(Stored items)
______

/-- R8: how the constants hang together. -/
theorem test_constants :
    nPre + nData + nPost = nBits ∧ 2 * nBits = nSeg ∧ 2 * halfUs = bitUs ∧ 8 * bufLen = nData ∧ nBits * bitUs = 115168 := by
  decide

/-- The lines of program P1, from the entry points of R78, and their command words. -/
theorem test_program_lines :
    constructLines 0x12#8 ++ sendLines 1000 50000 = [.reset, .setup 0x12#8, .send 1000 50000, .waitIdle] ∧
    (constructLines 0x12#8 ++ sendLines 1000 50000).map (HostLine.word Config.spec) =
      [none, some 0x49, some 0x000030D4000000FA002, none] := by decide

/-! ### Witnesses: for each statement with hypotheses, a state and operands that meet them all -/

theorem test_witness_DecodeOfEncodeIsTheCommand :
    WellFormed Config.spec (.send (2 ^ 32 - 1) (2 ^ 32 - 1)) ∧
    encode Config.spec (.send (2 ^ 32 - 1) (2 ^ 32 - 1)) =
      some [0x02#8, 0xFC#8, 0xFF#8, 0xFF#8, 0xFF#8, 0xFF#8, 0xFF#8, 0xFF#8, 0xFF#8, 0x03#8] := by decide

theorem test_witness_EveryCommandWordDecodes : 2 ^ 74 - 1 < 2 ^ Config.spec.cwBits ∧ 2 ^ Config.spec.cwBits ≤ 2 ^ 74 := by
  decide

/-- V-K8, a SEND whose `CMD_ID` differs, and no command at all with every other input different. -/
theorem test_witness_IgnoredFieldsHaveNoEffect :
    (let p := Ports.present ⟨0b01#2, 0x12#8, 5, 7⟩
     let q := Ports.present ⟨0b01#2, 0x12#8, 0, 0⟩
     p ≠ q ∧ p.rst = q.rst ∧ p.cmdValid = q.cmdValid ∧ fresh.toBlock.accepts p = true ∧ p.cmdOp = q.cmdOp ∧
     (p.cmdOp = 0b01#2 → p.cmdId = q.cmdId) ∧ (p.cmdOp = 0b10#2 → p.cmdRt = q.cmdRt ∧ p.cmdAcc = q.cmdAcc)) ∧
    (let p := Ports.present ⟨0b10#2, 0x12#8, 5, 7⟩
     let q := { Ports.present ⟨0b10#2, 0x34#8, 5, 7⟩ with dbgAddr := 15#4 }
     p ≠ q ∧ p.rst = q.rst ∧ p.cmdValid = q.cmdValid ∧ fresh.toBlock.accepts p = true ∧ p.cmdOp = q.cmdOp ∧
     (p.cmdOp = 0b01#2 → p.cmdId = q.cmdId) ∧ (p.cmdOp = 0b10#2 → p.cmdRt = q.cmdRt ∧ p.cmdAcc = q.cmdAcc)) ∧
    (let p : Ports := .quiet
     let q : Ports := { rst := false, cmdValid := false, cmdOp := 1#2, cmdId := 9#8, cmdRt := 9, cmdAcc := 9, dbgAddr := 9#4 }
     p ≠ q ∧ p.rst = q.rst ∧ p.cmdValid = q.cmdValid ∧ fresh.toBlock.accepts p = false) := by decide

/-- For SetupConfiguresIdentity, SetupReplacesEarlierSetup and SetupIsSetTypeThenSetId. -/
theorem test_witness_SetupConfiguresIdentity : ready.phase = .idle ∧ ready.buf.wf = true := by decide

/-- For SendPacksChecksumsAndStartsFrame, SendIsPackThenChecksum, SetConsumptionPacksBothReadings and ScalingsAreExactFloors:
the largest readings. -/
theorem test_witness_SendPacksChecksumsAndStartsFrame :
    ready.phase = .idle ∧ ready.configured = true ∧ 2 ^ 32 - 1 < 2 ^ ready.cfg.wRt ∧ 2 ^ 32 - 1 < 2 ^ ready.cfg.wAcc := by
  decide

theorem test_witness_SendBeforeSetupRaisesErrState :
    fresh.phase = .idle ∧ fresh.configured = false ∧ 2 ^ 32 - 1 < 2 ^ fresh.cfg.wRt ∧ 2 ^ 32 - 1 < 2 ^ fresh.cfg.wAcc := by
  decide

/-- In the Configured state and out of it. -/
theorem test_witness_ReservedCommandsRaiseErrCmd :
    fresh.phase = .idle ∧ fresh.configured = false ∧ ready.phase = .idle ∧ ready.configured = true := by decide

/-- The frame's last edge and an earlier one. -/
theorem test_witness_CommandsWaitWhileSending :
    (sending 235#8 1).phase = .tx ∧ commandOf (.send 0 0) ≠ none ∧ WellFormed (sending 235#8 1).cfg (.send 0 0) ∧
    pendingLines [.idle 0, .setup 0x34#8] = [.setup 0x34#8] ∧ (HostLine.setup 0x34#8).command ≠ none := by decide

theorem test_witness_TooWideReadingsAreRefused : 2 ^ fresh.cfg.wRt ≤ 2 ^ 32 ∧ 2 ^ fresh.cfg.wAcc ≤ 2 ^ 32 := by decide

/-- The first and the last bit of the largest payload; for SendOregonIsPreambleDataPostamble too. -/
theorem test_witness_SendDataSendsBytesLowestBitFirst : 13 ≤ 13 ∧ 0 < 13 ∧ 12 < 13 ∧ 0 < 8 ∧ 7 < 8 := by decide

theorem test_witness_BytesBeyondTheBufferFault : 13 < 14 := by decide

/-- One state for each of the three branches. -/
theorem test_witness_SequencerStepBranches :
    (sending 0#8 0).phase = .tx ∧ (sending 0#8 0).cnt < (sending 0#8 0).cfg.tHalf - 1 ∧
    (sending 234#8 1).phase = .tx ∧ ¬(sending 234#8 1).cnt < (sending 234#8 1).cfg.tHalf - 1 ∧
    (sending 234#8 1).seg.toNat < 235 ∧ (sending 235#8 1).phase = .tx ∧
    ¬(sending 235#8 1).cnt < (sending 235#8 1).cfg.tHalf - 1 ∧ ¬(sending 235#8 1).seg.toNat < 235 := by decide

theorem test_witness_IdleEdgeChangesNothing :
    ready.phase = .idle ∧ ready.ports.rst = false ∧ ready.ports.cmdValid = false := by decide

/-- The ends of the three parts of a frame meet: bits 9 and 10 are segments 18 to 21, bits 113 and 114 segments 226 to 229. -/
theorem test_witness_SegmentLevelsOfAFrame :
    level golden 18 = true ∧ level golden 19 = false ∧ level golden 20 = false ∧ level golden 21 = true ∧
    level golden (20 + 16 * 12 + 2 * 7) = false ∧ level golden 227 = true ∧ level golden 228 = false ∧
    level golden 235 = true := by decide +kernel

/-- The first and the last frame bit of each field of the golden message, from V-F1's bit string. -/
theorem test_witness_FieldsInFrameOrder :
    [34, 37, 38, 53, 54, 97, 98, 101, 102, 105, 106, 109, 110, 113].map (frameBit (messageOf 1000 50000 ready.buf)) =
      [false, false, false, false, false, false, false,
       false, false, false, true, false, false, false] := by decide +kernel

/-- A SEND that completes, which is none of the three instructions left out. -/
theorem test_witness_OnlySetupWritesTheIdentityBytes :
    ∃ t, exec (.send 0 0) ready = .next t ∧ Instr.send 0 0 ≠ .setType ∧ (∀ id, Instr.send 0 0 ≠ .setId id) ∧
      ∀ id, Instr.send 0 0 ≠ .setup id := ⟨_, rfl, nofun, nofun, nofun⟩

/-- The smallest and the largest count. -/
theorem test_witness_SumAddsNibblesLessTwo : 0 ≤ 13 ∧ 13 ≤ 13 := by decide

______

* [Exercise requirements] All of the data is to be transcribed exactly as written.

* [Task solution]
/-- R8: how the constants hang together. -/
theorem test_constants :
    nPre + nData + nPost = nBits ∧ 2 * nBits = nSeg ∧ 2 * halfUs = bitUs ∧ 8 * bufLen = nData ∧ nBits * bitUs = 115168 := by
  decide

/-- The lines of program P1, from the entry points of R78, and their command words. -/
theorem test_program_lines :
    constructLines 0x12#8 ++ sendLines 1000 50000 = [.reset, .setup 0x12#8, .send 1000 50000, .waitIdle] ∧
    (constructLines 0x12#8 ++ sendLines 1000 50000).map (HostLine.word Config.spec) =
      [none, some 0x49, some 0x000030D4000000FA002, none] := by decide

/-! ### Witnesses: for each statement with hypotheses, a state and operands that meet them all -/

theorem test_witness_DecodeOfEncodeIsTheCommand :
    WellFormed Config.spec (.send (2 ^ 32 - 1) (2 ^ 32 - 1)) ∧
    encode Config.spec (.send (2 ^ 32 - 1) (2 ^ 32 - 1)) =
      some [0x02#8, 0xFC#8, 0xFF#8, 0xFF#8, 0xFF#8, 0xFF#8, 0xFF#8, 0xFF#8, 0xFF#8, 0x03#8] := by decide

theorem test_witness_EveryCommandWordDecodes : 2 ^ 74 - 1 < 2 ^ Config.spec.cwBits ∧ 2 ^ Config.spec.cwBits ≤ 2 ^ 74 := by
  decide

/-- V-K8, a SEND whose `CMD_ID` differs, and no command at all with every other input different. -/
theorem test_witness_IgnoredFieldsHaveNoEffect :
    (let p := Ports.present ⟨0b01#2, 0x12#8, 5, 7⟩
     let q := Ports.present ⟨0b01#2, 0x12#8, 0, 0⟩
     p ≠ q ∧ p.rst = q.rst ∧ p.cmdValid = q.cmdValid ∧ fresh.toBlock.accepts p = true ∧ p.cmdOp = q.cmdOp ∧
     (p.cmdOp = 0b01#2 → p.cmdId = q.cmdId) ∧ (p.cmdOp = 0b10#2 → p.cmdRt = q.cmdRt ∧ p.cmdAcc = q.cmdAcc)) ∧
    (let p := Ports.present ⟨0b10#2, 0x12#8, 5, 7⟩
     let q := { Ports.present ⟨0b10#2, 0x34#8, 5, 7⟩ with dbgAddr := 15#4 }
     p ≠ q ∧ p.rst = q.rst ∧ p.cmdValid = q.cmdValid ∧ fresh.toBlock.accepts p = true ∧ p.cmdOp = q.cmdOp ∧
     (p.cmdOp = 0b01#2 → p.cmdId = q.cmdId) ∧ (p.cmdOp = 0b10#2 → p.cmdRt = q.cmdRt ∧ p.cmdAcc = q.cmdAcc)) ∧
    (let p : Ports := .quiet
     let q : Ports := { rst := false, cmdValid := false, cmdOp := 1#2, cmdId := 9#8, cmdRt := 9, cmdAcc := 9, dbgAddr := 9#4 }
     p ≠ q ∧ p.rst = q.rst ∧ p.cmdValid = q.cmdValid ∧ fresh.toBlock.accepts p = false) := by decide

/-- For SetupConfiguresIdentity, SetupReplacesEarlierSetup and SetupIsSetTypeThenSetId. -/
theorem test_witness_SetupConfiguresIdentity : ready.phase = .idle ∧ ready.buf.wf = true := by decide

/-- For SendPacksChecksumsAndStartsFrame, SendIsPackThenChecksum, SetConsumptionPacksBothReadings and ScalingsAreExactFloors:
the largest readings. -/
theorem test_witness_SendPacksChecksumsAndStartsFrame :
    ready.phase = .idle ∧ ready.configured = true ∧ 2 ^ 32 - 1 < 2 ^ ready.cfg.wRt ∧ 2 ^ 32 - 1 < 2 ^ ready.cfg.wAcc := by
  decide

theorem test_witness_SendBeforeSetupRaisesErrState :
    fresh.phase = .idle ∧ fresh.configured = false ∧ 2 ^ 32 - 1 < 2 ^ fresh.cfg.wRt ∧ 2 ^ 32 - 1 < 2 ^ fresh.cfg.wAcc := by
  decide

/-- In the Configured state and out of it. -/
theorem test_witness_ReservedCommandsRaiseErrCmd :
    fresh.phase = .idle ∧ fresh.configured = false ∧ ready.phase = .idle ∧ ready.configured = true := by decide

/-- The frame's last edge and an earlier one. -/
theorem test_witness_CommandsWaitWhileSending :
    (sending 235#8 1).phase = .tx ∧ commandOf (.send 0 0) ≠ none ∧ WellFormed (sending 235#8 1).cfg (.send 0 0) ∧
    pendingLines [.idle 0, .setup 0x34#8] = [.setup 0x34#8] ∧ (HostLine.setup 0x34#8).command ≠ none := by decide

theorem test_witness_TooWideReadingsAreRefused : 2 ^ fresh.cfg.wRt ≤ 2 ^ 32 ∧ 2 ^ fresh.cfg.wAcc ≤ 2 ^ 32 := by decide

/-- The first and the last bit of the largest payload; for SendOregonIsPreambleDataPostamble too. -/
theorem test_witness_SendDataSendsBytesLowestBitFirst : 13 ≤ 13 ∧ 0 < 13 ∧ 12 < 13 ∧ 0 < 8 ∧ 7 < 8 := by decide

theorem test_witness_BytesBeyondTheBufferFault : 13 < 14 := by decide

/-- One state for each of the three branches. -/
theorem test_witness_SequencerStepBranches :
    (sending 0#8 0).phase = .tx ∧ (sending 0#8 0).cnt < (sending 0#8 0).cfg.tHalf - 1 ∧
    (sending 234#8 1).phase = .tx ∧ ¬(sending 234#8 1).cnt < (sending 234#8 1).cfg.tHalf - 1 ∧
    (sending 234#8 1).seg.toNat < 235 ∧ (sending 235#8 1).phase = .tx ∧
    ¬(sending 235#8 1).cnt < (sending 235#8 1).cfg.tHalf - 1 ∧ ¬(sending 235#8 1).seg.toNat < 235 := by decide

theorem test_witness_IdleEdgeChangesNothing :
    ready.phase = .idle ∧ ready.ports.rst = false ∧ ready.ports.cmdValid = false := by decide

/-- The ends of the three parts of a frame meet: bits 9 and 10 are segments 18 to 21, bits 113 and 114 segments 226 to 229. -/
theorem test_witness_SegmentLevelsOfAFrame :
    level golden 18 = true ∧ level golden 19 = false ∧ level golden 20 = false ∧ level golden 21 = true ∧
    level golden (20 + 16 * 12 + 2 * 7) = false ∧ level golden 227 = true ∧ level golden 228 = false ∧
    level golden 235 = true := by decide +kernel

/-- The first and the last frame bit of each field of the golden message, from V-F1's bit string. -/
theorem test_witness_FieldsInFrameOrder :
    [34, 37, 38, 53, 54, 97, 98, 101, 102, 105, 106, 109, 110, 113].map (frameBit (messageOf 1000 50000 ready.buf)) =
      [false, false, false, false, false, false, false,
       false, false, false, true, false, false, false] := by decide +kernel

/-- A SEND that completes, which is none of the three instructions left out. -/
theorem test_witness_OnlySetupWritesTheIdentityBytes :
    ∃ t, exec (.send 0 0) ready = .next t ∧ Instr.send 0 0 ≠ .setType ∧ (∀ id, Instr.send 0 0 ≠ .setId id) ∧
      ∀ id, Instr.send 0 0 ≠ .setup id := ⟨_, rfl, nofun, nofun, nofun⟩

/-- The smallest and the largest count. -/
theorem test_witness_SumAddsNibblesLessTwo : 0 ≤ 13 ∧ 13 ≤ 13 := by decide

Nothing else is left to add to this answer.